Most of the time, you can tell in thirty seconds—if the system shows its work.

A reasonable mental model is “very smart junior analyst”: we get the best out of them when they show working, cite sources, and expect questions.

Vendors, versions, and failure modes are part of the design

We can get all of the above right and still get blindsided by something outside our control. This is the unromantic bit.

When we build on cloud LLMs, we assume that over a 12-18 month horizon, the ground will move under us.

Sometimes it’s subtle (answers get longer, refusals creep up). Sometimes it’s loud (timeouts mid-demo). And sometimes it’s commercial: pricing shifts, new tiers show up, and we suddenly wish we’d built in a little flexibility.

In one case, a provider changed the default behaviour behind a widely used model. Our curated question set suddenly started failing in about 10% of cases: some answers became overcautious and dropped important caveats, others became oddly verbose, and a few began refusing questions they had previously answered.

On another occasion, we walked into a high-stakes demo meeting, where multiple teams worked on the demo. They were all hammering the same tenant: automation runs, evals, we threw the kitchen sink at this. A subtle rate-limit change at the provider level meant that, mid-demo, half the questions started timing out with “try again later” errors. From the user’s point of view, the entire showcase had just fallen over.

In both these cases, nothing “broke” in the infrastructure sense, but the behaviour had drifted enough to break functionality, or bring a demo crashing down.

Those incidents forced us to treat vendors and versions as moving parts. After the demo failure, we made three changes:

  • Graceful degradation paths. When the model is slow, down, or misbehaving, users still get something: cached answers, simpler template-based reports, or at least a clear message and a link to a canonical dashboard. “Just try again” is not a strategy during a board review.
  • Light abstraction over providers. Not a grand orchestration platform for every model under the sun, but enough indirection that we can move a workload from Model A to Model B without rewriting the entire product.
  • Treat model/prompt upgrades like production changes. Rollouts, regression checks, and a way to quickly revert.

One of the simplest robustness tests we now use is brutal but effective: swap the current LLM model for the equivalent “mini” version.

If we find the overall solution turns into a train wreck (wrong answers, broken SQL, incoherent charts, nonsense caveats), then we’re not ready for enterprise production. The system is overfitting to one model’s quirks.

If, on the other hand, users say, “The final answers could use some polish, but overall it’s okay-ish” then we’re on the right path. The less the product depends on a single model’s personality, the more it behaves like proper enterprise software.

Closing thought

Under the hood, these systems involve embeddings, retrieval strategies, prompt patterns, and orchestration. All of that matters to engineers.

But from a product point of view, the lessons that keep repeating are simpler.

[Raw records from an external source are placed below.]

-- ==== Sys2Proof/Laws/Frames.lean ====
section
/-!
SUPPORT. Frames of the shared operations, whole: the state after each is the state before it but for the fields named, which
`congrArg State.field` gives one by one.
-/
namespace Sys2Proof.Machine

/-- Two states with the same fields are the same. -/
theorem State.same {s t : State}
    (h0 : s.pending = t.pending) (h1 : s.free = t.free) (h2 : s.out = t.out) (h3 : s.fuses = t.fuses) (h4 : s.flash = t.flash)
    (h5 : s.clock = t.clock)
    (h6 : s.dev = t.dev) (h7 : s.host = t.host) (h8 : s.mbox = t.mbox) (h9 : s.doorbells = t.doorbells) (h10 : s.err = t.err) (h11 : s.mem = t.mem)
    (h12 : s.poison = t.poison) (h13 : s.wall = t.wall) (h14 : s.pool = t.pool) (h15 : s.tensors = t.tensors) (h16 : s.reels = t.reels)
    (h17 : s.streams = t.streams)
    (h18 : s.opens = t.opens) (h19 : s.arr = t.arr) (h20 : s.seq = t.seq) (h21 : s.dailies = t.dailies) (h22 : s.bench = t.bench)
    (h23 : s.units = t.units)
    (h24 : s.motion = t.motion) (h25 : s.chk = t.chk) (h26 : s.ovl = t.ovl) (h27 : s.gates = t.gates) (h28 : s.ports = t.ports) (h29 : s.set = t.set)
    (h30 : s.fw = t.fw) (h31 : s.inputs = t.inputs) (h32 : s.board = t.board) (h33 : s.tags = t.tags) (h34 : s.jtag = t.jtag) : s = t := by
  cases s; cases t
  simp only at *
  subst_vars
  rfl

namespace Laws

variable (s : State)

theorem updWork_frame (t : TileRef) (f : TileWork → TileWork) :
    s.updWork t f = { s with streams := (s.updWork t f).streams } := by
  apply State.same <;> simp [State.updWork]

theorem setRowBins_frame (r : RowBins) :
    s.setRowBins r = { s with ovl := (s.setRowBins r).ovl } := rfl

theorem dropArray_frame :
    s.dropArray = { s with chk := s.dropArray.chk } := rfl

theorem setPair_frame (p : Pair) :
    s.setPair p = { s with motion := (s.setPair p).motion } := rfl

theorem laneServed_frame (st : Nat) :
    s.laneServed st = { s with motion := (s.laneServed st).motion } := by
  simp only [State.laneServed]
  (repeat' split) <;> rfl

theorem setInput_frame (x : Input) :
    s.setInput x = { s with inputs := (s.setInput x).inputs } := rfl

theorem dropTag_frame (t : Nat) :
    s.dropTag t = { s with set := (s.dropTag t).set, tags := (s.dropTag t).tags } := rfl

theorem sendWrite_frame (region : Fin 9) (exchange : Option Nat) (dst a : Nat) (bs : List Byte) :
    s.sendWrite region exchange dst a bs = { s with set := (s.sendWrite region exchange dst a bs).set } := rfl

theorem takeAck_frame (p : Nat) (bs : List Byte) :
    s.takeAck p bs = { s with ports := (s.takeAck p bs).ports } := by
  apply State.same <;> simp [State.takeAck]

theorem askRetry_frame (p : Nat) :
    s.askRetry p = { s with ports := (s.askRetry p).ports } := by
  apply State.same <;> simp [State.askRetry]

theorem returnHeld_frame (p : Fin 6) :
    s.returnHeld p = { s with ports := (s.returnHeld p).ports } := by
  apply State.same <;> simp [State.returnHeld]

theorem sendFlit_frame (p : Nat) (flit : List Byte) :
    s.sendFlit p flit = { s with out := (s.sendFlit p flit).out, ports := (s.sendFlit p flit).ports } := by
  apply State.same <;> simp [State.sendFlit]

theorem sendData_frame (p : Nat) (rsp : Bool) :
    s.sendData p rsp = { s with out := (s.sendData p rsp).out, ports := (s.sendData p rsp).ports } := by
  apply State.same <;> simp [State.sendData, State.sendFlit]

theorem noteFetched_frame (f : Option Fetch) (data : List Byte) (bad : Bool) :
    s.noteFetched f data bad = { s with set := (s.noteFetched f data bad).set } := by
  cases f <;> rfl

theorem failTag_frame (t : Nat) :
    s.failTag t = { s with set := (s.failTag t).set, tags := (s.failTag t).tags } := by
  simp only [State.failTag]
  rw [dropTag_frame, noteFetched_frame]

theorem routePacket_frame (rsp : Bool) (bytes : List Byte) (tag : Option Nat) :
    (s.routePacket rsp bytes tag).1 = { s with ports := (s.routePacket rsp bytes tag).1.ports } := by
  apply State.same <;> simp only [State.routePacket] <;> (repeat' split) <;> simp

theorem readSlot_frame (slot : Nat) :
    s.readSlot slot = { s with mem := (s.readSlot slot).mem, poison := (s.readSlot slot).poison } := rfl

theorem sendSdp_frame (g : Nat) (ps : List Sdp) :
    s.sendSdp g ps = { s with out := (s.sendSdp g ps).out } := rfl

theorem sendPps_frame (g : Nat) (c : GateConfig) :
    s.sendPps g c = { s with out := (s.sendPps g c).out, gates := (s.sendPps g c).gates } := by
  apply State.same <;> simp only [State.sendPps, State.sendSdp] <;> (repeat' split) <;> simp

theorem startEffects_frame (g : Nat) :
    s.startEffects g = { s with out := (s.startEffects g).out, gates := (s.startEffects g).gates } := by
  apply State.same <;> simp only [State.startEffects, State.sendPps, State.sendSdp] <;> (repeat' split) <;> simp

theorem gateEvent_frame (g bit : Nat) (payload : List Int) :
    s.gateEvent g bit payload = { s with
      out := (s.gateEvent g bit payload).out, dev := (s.gateEvent g bit payload).dev, host := (s.gateEvent g bit payload).host,
      mem := (s.gateEvent g bit payload).mem, poison := (s.gateEvent g bit payload).poison,
      streams := (s.gateEvent g bit payload).streams, gates := (s.gateEvent g bit payload).gates } := by
  apply State.same <;> simp only [State.gateEvent] <;> (repeat' split) <;> simp

theorem dropHeld_frame (mine : TileRef → Bool) :
    s.dropHeld mine = { s with pool := (s.dropHeld mine).pool, bench := (s.dropHeld mine).bench } := rfl

theorem putBench_frame (h : HeldTensor) :
    s.putBench h = { s with bench := (s.putBench h).bench } := rfl

theorem writeRecord_frame (st plane i : Nat) (r : Record) :
    s.writeRecord st plane i r = { s with mem := (s.writeRecord st plane i r).mem, poison := (s.writeRecord st plane i r).poison } := rfl

theorem markRecord_frame (st half t bit : Nat) :
    s.markRecord st half t bit = { s with mem := (s.markRecord st half t bit).mem, poison := (s.markRecord st half t bit).poison } := rfl

theorem setTileRecord_frame (st half t v : Nat) :
    s.setTileRecord st half t v = { s with mem := (s.setTileRecord st half t v).mem, poison := (s.setTileRecord st half t v).poison } := rfl

theorem trimOverlay_frame (st : Nat) :
    s.trimOverlay st = { s with mem := (s.trimOverlay st).mem, poison := (s.trimOverlay st).poison } := rfl

theorem trimRushes_frame (st : Nat) :
    s.trimRushes st = { s with mem := (s.trimRushes st).mem, poison := (s.trimRushes st).poison } := rfl

theorem commandDone_frame (st : Nat) :
    s.commandDone st = { s with mem := (s.commandDone st).mem, poison := (s.commandDone st).poison, streams := (s.commandDone st).streams } := by
  apply State.same <;> simp [State.commandDone]

theorem dropOldKeys_frame (st : Nat) :
    s.dropOldKeys st = { s with mem := (s.dropOldKeys st).mem, poison := (s.dropOldKeys st).poison, streams := (s.dropOldKeys st).streams } := by
  apply State.same <;> simp only [State.dropOldKeys, State.trimRushes] <;> (repeat' split) <;> simp

theorem releaseRecords_frame (st : Nat) (f : Frame) (tiles : List Nat) :
    s.releaseRecords st f tiles = { s with chk := (s.releaseRecords st f tiles).chk } := rfl

theorem writeService_frame :
    s.writeService = { s with flash := s.writeService.flash } := by
  simp only [State.writeService]
  (repeat' split) <;> rfl

theorem markRow_frame (f : RowFinding) (scrub : Bool) :
    s.markRow f scrub = { s with units := (s.markRow f scrub).units } := rfl

theorem releaseSafe_frame :
    s.releaseSafe = { s with
      out := s.releaseSafe.out, dev := s.releaseSafe.dev, host := s.releaseSafe.host, mem := s.releaseSafe.mem,
      poison := s.releaseSafe.poison, streams := s.releaseSafe.streams, chk := s.releaseSafe.chk } := by
  apply State.same <;> simp [State.releaseSafe, State.checkerEvent]

theorem spiError_frame :
    s.spiError = { s with out := s.spiError.out, chk := s.spiError.chk } := rfl

theorem resetGate_frame (g : Nat) (c : Option GateConfig) :
    s.resetGate g c = { s with chk := (s.resetGate g c).chk, gates := (s.resetGate g c).gates } := by
  apply State.same <;> simp [State.resetGate]

theorem advanceTo_frame (t : Nat) :
    s.advanceTo t = { s with clock := (s.advanceTo t).clock } := by
  simp only [State.advanceTo]
  (repeat' split) <;> rfl

theorem readbackTile_frame (d : Decisions) (rec_ : List Byte) :
    s.readbackTile d rec_ = { s with chk := (s.readbackTile d rec_).chk } := rfl

theorem addCounts_frame (c : TileRef × Nat × Nat × Nat) :
    s.addCounts c = { s with streams := (s.addCounts c).streams } := by
  apply State.same <;> simp [State.addCounts]

/-! ### The crossing to the checker -/

/-- Filling the crossing changes the checker alone. -/
theorem fillFabricBy_frame (n : Nat) : s.fillFabricBy n = { s with chk := (s.fillFabricBy n).chk } := by
  induction n generalizing s with
  | zero => rfl
  | succ n ih =>
    rw [State.fillFabricBy]
    split
    · rfl
    · split
      · rfl
      · rename_i h
        simp only [State.ontoFabric] at h
        rw [ih]
        (repeat' split at h) <;> first | (cases h; rfl) | cases h

theorem fillFabric_frame : s.fillFabric = { s with chk := s.fillFabric.chk } := fillFabricBy_frame s _

theorem dropFabric_frame : s.dropFabric = { s with chk := s.dropFabric.chk } := by
  unfold State.dropFabric
  rw [fillFabric_frame]

theorem sendFabric_frame (bs : List Byte) (kind : Nat) :
    s.sendFabric bs kind = { s with chk := (s.sendFabric bs kind).chk } := by
  simp only [State.sendFabric, State.ontoFabric]
  (repeat' split) <;> simp_all
  rename_i h
  (repeat' split at h) <;> first | (cases h; rfl) | cases h

/-! ### Answers of deferred messages -/

theorem completeDeferred_frame (p : Waits → Bool) (status : Nat) (body : List Byte) :
    s.completeDeferred p status body = { s with
      mbox := (s.completeDeferred p status body).mbox, dev := (s.completeDeferred p status body).dev,
      out := (s.completeDeferred p status body).out, host := (s.completeDeferred p status body).host } := by
  apply State.same <;> first
    | rfl
    | exact foldl_keeps (fun (t : State) (d : Deferred) => t.respond d.chan status 0 body) _ (fun t d => by simp) _ _

theorem completeStage_frame (n : Nat) :
    s.completeStage n = { s with
      fw := (s.completeStage n).fw, mbox := (s.completeStage n).mbox, dev := (s.completeStage n).dev, out := (s.completeStage n).out,
      host := (s.completeStage n).host } := by
  simp only [State.completeStage]
  (repeat' split) <;> first | rfl | (rw [completeDeferred_frame])

/-! ### Writes to memory -/

/-- A write that may fall on an operand in the benches. -/
theorem storeBytes_frame (a : Nat) (bs : List Byte) :
    s.storeBytes a bs = { s with
      mem := (s.writeBytes a bs).mem, poison := (s.writeBytes a bs).poison, bench := (s.storeBytes a bs).bench,
      arr := (s.storeBytes a bs).arr } := by
  apply State.same <;> simp [State.storeBytes]

theorem copyBytes_frame (src dst n : Nat) :
    s.copyBytes src dst n = { s with
      mem := (s.copyBytes src dst n).mem, poison := (s.copyBytes src dst n).poison, bench := (s.copyBytes src dst n).bench,
      arr := (s.copyBytes src dst n).arr } := by
  apply State.same <;> first
    | rfl
    | exact (foldl_keeps (fun (t : State) i => t.poisonRange (dst + 32 * i) (min 32 (n - 32 * i))) _ (fun _ _ => rfl) _ _).trans
        (by simp [State.storeBytes])

/-- The work of an engine on memory, where the firewall passes its accesses (R486). -/
theorem screen_passes (who : Requester) (rs ws : List (Nat × Nat)) (f : State → State) (h : s.passes who rs ws = true) :
    s.screen who rs ws f = f s := by simp [State.screen, h]

theorem screen_fails (who : Requester) (rs ws : List (Nat × Nat)) (f : State → State) (h : s.passes who rs ws = false) :
    s.screen who rs ws f = s.accessViolation (requesterRegion who) 0 := by simp [State.screen, h]

/-- A run of writes that each change memory alone changes memory alone. -/
theorem foldl_writes {α : Type} (f : State → α → State) (h : ∀ q a, f q a = { q with mem := (f q a).mem, poison := (f q a).poison })
    (l : List α) : l.foldl f s = { s with mem := (l.foldl f s).mem, poison := (l.foldl f s).poison } := by
  induction l generalizing s with
  | nil => rfl
  | cons a l ih => rw [List.foldl_cons, ih (f s a), h s a]

theorem writeTile_frame (base tiles colour t : Nat) (px : List Nat) :
    s.writeTile base tiles colour t px = { s with
      mem := (s.writeTile base tiles colour t px).mem, poison := (s.writeTile base tiles colour t px).poison } :=
  foldl_writes s _ (fun q i => by apply State.same <;> simp [State.writeBlock]) _

theorem writeTile_canonical (base tiles colour t : Nat) (px : List Nat) (h : s.memoryCanonical = true) :
    (s.writeTile base tiles colour t px).memoryCanonical = true :=
  foldl_inv _ (fun q : State => q.memoryCanonical = true)
    (fun q _ hq => writeBytes_canonical _ _ _ (writeBytes_canonical q _ _ hq)) _ _ h

theorem copyBytes_canonical (src dst n : Nat) (h : s.memoryCanonical = true) : (s.copyBytes src dst n).memoryCanonical = true := by
  let f (t : State) (i : Nat) : State := t.poisonRange (dst + 32 * i) (min 32 (n - 32 * i))
  have e := writeBytes_canonical s dst (s.readBytes src n) h
  rw [show (s.writeBytes dst (s.readBytes src n)).memoryCanonical = (s.storeBytes dst (s.readBytes src n)).memoryCanonical from rfl] at e
  rwa [← canonical_congr (foldl_keeps f State.mem (fun _ _ => rfl) _ _) (foldl_keeps f State.flash (fun _ _ => rfl) _ _)] at e

theorem setTileRecord_canonical (st half t v : Nat) (h : s.memoryCanonical = true) :
    (s.setTileRecord st half t v).memoryCanonical = true := writeBytes_canonical s _ _ h

theorem writeRecord_canonical (st plane i : Nat) (r : Record) (h : s.memoryCanonical = true) :
    (s.writeRecord st plane i r).memoryCanonical = true := writeBytes_canonical s _ _ h

theorem readSlot_canonical (slot : Nat) (h : s.memoryCanonical = true) : (s.readSlot slot).memoryCanonical = true :=
  writeBytes_canonical s _ _ h

/-! ### Packets of the set -/

/-- An answer goes to a port, or waits for its credit. -/
theorem sendAnswer_frame (bs : List Byte) :
    s.sendAnswer bs = { s with ports := (s.sendAnswer bs).ports, set := (s.sendAnswer bs).set } := by
  simp only [State.sendAnswer]
  split
  · rw [routePacket_frame]
  · rfl

/-- An answer to a request of this chip raises its error, one to another member's goes to a port or waits for its credit. -/
theorem errorResponse_frame (h : List Byte) (code : Nat) :
    s.errorResponse h code = { s with
      out := (s.errorResponse h code).out, ports := (s.errorResponse h code).ports, set := (s.errorResponse h code).set } := by
  simp only [State.errorResponse]
  split
  · rfl
  · rw [sendAnswer_frame]

/-- The host island's reset changes the host's side, the DEVICE block and the slot of its event. -/
theorem hostReset_frame :
    s.hostReset = { s with
      host := s.hostReset.host, dev := s.hostReset.dev, out := s.hostReset.out, mem := s.hostReset.mem, poison := s.hostReset.poison } := by
  apply State.same <;> simp only [State.hostReset] <;> (repeat' split) <;> simp

/-- A write of a base register, the power state, MSI-X enable or the size of BAR 2 changes the host's side, the DEVICE block and the
messages sent; a Function Level Reset that it asks for, what `hostReset` changes. -/
theorem configWrite_frame (o v : Nat) :
    s.configWrite o v = { s with
      host := (s.configWrite o v).host, dev := (s.configWrite o v).dev, out := (s.configWrite o v).out, mem := (s.configWrite o v).mem,
      poison := (s.configWrite o v).poison } := by
  simp only [State.configWrite]
  (repeat' split) <;> first | rfl | (simp only [State.resizeBar2]; split <;> rfl) | (rw [hostReset_frame])

end Laws
end Sys2Proof.Machine
end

Start with the workflow. Get the data model and definitions right. Put domain experts in the loop early, not as an end-of-demo checkbox. And then treat the thing like what it is: production software that needs tests, instrumentation, and clear failure modes.

Most of this will still apply even if base models get 10x better or 10x cheaper. The specific LLM you call will change. The hard parts won’t.

Do those well, and “we used an LLM” stops being the headline and becomes a single, unremarkable line in the architecture diagram. For serious enterprise systems, that is exactly where it belongs.